***** Supplied records

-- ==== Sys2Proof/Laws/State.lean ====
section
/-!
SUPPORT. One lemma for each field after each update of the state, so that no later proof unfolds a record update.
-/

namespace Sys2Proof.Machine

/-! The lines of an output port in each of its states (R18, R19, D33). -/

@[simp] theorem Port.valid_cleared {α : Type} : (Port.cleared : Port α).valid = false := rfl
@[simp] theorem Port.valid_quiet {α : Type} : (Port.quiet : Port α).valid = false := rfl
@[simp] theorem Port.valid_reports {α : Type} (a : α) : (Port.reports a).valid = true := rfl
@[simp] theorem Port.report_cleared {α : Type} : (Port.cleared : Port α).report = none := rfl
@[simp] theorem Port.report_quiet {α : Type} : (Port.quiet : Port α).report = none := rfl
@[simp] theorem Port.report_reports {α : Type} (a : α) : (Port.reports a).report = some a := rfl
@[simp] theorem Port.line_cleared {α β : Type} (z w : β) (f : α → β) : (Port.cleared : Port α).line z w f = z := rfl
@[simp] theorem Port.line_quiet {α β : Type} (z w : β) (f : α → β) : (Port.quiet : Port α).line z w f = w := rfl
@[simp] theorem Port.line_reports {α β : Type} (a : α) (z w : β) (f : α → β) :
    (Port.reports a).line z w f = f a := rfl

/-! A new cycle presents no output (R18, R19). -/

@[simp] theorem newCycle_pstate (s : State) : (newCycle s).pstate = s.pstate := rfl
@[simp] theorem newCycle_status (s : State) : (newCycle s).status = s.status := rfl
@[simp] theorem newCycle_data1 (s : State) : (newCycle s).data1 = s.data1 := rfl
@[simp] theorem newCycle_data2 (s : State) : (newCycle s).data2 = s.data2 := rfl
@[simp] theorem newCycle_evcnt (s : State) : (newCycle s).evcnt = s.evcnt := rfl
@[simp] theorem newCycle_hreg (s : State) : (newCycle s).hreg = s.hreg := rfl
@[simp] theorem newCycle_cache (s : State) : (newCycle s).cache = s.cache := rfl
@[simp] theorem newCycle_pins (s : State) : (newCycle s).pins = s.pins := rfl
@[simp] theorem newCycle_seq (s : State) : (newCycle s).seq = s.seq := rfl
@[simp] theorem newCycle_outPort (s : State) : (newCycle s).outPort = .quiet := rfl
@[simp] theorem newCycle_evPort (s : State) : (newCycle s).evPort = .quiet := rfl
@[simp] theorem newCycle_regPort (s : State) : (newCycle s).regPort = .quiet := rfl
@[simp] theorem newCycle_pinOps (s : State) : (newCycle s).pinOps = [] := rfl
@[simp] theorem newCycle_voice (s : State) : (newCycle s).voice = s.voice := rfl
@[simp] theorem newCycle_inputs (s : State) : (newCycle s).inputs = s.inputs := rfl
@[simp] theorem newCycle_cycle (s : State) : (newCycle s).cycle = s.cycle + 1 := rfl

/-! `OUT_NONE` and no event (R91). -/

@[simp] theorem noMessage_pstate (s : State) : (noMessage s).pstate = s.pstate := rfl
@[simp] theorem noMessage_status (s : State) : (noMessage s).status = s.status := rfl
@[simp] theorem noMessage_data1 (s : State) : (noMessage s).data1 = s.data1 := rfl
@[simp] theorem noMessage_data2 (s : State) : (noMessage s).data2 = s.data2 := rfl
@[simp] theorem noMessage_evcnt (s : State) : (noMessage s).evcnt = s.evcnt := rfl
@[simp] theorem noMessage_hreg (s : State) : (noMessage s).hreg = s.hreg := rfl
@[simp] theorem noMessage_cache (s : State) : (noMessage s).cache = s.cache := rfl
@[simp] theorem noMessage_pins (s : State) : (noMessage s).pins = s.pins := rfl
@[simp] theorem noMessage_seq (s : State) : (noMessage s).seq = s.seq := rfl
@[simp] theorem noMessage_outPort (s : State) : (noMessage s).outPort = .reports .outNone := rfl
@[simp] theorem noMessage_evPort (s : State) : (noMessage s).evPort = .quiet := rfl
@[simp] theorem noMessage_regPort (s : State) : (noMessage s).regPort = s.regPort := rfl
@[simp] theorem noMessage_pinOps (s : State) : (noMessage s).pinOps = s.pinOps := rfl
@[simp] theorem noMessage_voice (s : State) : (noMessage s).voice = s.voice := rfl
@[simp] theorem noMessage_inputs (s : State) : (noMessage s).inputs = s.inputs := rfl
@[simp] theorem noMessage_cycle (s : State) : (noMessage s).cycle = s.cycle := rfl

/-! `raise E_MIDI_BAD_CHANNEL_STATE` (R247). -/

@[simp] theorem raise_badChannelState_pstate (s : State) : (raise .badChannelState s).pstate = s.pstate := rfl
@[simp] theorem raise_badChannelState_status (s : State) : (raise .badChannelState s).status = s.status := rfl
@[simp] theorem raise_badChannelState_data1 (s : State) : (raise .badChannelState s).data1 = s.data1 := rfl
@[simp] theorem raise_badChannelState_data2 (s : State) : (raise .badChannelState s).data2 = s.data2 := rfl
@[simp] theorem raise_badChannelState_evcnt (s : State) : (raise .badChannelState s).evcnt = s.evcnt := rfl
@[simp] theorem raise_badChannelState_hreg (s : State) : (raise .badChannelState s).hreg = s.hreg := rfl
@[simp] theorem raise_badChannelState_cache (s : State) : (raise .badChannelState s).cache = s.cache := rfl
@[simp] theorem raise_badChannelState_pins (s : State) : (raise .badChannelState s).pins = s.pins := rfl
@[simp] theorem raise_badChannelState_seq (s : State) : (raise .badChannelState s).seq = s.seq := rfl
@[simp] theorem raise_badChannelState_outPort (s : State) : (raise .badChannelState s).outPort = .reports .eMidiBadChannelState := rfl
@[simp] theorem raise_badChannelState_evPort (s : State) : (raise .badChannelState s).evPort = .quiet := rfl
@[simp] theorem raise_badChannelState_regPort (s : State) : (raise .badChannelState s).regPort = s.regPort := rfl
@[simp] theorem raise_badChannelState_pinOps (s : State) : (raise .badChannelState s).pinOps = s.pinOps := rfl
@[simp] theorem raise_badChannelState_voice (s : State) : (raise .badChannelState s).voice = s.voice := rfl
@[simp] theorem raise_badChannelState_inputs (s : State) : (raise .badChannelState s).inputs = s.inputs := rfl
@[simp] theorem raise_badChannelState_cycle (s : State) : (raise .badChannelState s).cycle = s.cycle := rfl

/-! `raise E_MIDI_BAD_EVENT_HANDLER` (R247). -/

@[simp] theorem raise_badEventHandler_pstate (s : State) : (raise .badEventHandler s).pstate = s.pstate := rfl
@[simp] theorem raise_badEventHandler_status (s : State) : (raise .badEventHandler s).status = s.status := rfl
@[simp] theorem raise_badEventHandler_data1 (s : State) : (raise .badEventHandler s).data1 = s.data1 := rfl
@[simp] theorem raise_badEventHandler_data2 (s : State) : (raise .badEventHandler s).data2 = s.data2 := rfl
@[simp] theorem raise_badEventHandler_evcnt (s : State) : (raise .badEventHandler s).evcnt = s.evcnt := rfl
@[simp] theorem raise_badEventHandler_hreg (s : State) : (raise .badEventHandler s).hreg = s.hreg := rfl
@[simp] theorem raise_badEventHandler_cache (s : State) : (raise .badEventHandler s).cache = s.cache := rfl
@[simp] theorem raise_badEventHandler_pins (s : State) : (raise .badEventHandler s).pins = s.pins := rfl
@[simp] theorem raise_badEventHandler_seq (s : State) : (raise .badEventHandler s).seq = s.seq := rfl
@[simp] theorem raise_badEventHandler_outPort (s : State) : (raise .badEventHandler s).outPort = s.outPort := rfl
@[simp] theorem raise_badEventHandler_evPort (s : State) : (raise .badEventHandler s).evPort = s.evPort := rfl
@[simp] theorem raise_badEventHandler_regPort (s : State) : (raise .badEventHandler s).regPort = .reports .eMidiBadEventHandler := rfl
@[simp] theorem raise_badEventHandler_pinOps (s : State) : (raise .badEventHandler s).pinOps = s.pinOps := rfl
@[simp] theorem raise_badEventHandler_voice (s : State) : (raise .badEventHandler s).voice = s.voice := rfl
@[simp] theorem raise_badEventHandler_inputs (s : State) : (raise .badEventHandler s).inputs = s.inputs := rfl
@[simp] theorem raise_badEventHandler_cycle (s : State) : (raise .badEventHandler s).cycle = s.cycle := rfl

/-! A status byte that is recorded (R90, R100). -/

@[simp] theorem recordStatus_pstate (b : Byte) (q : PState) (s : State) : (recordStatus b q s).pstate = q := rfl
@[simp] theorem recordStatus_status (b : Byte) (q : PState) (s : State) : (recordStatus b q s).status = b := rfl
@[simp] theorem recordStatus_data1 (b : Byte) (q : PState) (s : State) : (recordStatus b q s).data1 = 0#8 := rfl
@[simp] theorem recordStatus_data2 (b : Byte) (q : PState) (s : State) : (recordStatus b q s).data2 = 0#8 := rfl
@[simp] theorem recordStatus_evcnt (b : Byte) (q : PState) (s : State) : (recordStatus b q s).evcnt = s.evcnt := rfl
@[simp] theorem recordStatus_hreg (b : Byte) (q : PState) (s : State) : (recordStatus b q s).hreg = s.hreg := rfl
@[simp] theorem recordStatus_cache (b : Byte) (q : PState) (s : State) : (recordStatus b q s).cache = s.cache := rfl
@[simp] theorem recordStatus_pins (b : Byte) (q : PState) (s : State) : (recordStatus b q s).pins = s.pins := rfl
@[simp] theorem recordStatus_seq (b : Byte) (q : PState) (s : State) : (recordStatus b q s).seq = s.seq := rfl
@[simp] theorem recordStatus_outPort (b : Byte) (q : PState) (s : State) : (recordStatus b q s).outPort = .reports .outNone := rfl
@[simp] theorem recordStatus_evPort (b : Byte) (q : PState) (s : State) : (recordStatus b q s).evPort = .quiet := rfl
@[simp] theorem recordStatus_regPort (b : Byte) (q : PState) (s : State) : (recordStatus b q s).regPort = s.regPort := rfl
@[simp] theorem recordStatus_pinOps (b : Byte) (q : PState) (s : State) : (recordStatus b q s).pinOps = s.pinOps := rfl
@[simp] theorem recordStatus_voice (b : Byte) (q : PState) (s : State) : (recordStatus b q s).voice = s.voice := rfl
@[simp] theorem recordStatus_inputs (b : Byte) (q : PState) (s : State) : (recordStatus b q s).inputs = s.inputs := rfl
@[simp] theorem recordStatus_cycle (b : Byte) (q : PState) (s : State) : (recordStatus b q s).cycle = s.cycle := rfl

**********
***** Supplied records

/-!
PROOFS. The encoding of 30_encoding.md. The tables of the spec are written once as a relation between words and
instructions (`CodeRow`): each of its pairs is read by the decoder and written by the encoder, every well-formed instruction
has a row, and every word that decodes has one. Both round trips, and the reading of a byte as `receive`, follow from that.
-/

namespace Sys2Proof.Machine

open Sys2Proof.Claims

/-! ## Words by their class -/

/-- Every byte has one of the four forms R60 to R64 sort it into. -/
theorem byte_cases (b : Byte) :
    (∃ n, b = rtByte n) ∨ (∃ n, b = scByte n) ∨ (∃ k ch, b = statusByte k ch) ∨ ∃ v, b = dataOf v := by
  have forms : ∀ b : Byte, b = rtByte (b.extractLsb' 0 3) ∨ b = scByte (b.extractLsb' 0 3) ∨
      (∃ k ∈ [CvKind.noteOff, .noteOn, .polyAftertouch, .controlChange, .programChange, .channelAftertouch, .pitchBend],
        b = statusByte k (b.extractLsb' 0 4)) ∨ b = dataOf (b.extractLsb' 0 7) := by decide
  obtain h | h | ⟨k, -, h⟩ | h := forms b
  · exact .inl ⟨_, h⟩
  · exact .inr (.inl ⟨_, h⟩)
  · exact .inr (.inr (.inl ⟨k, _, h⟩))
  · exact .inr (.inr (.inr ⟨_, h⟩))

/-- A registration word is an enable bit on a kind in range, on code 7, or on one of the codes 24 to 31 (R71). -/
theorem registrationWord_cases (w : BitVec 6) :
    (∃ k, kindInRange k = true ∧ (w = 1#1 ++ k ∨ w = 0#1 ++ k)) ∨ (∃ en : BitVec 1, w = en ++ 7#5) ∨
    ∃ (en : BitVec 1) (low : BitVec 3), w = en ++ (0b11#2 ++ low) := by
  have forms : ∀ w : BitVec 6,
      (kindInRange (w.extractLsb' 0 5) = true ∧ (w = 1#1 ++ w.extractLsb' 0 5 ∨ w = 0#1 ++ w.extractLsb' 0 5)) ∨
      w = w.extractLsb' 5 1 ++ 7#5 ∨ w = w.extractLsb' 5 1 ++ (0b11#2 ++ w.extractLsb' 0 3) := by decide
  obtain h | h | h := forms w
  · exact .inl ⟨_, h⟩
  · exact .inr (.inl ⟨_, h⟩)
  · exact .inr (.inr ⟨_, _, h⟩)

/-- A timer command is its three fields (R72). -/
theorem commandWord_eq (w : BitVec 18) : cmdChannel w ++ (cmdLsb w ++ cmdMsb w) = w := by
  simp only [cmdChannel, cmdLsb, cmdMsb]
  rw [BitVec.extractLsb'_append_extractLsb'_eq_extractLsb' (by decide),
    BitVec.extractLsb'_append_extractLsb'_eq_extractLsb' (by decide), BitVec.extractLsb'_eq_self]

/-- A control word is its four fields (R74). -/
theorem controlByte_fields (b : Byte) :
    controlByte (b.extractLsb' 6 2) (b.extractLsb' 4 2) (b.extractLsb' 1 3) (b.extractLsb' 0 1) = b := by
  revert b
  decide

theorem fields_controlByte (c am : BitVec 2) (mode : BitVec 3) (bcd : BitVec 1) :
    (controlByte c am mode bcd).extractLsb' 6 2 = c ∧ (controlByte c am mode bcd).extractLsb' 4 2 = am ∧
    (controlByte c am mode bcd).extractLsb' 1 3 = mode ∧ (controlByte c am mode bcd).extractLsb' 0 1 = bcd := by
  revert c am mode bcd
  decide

**********

Action item: From the data above, reproduce word for word the lines running from the line with "(raise .badChannelState s).voice = s.voice := rfl" to the line with "(raise .badEventHandler s).pstate = s.pstate := rfl", ends included.

Result of this exercise:
@[simp] theorem raise_badChannelState_voice (s : State) : (raise .badChannelState s).voice = s.voice := rfl
@[simp] theorem raise_badChannelState_inputs (s : State) : (raise .badChannelState s).inputs = s.inputs := rfl
@[simp] theorem raise_badChannelState_cycle (s : State) : (raise .badChannelState s).cycle = s.cycle := rfl

/-! `raise E_MIDI_BAD_EVENT_HANDLER` (R247). -/

@[simp] theorem raise_badEventHandler_pstate (s : State) : (raise .badEventHandler s).pstate = s.pstate := rfl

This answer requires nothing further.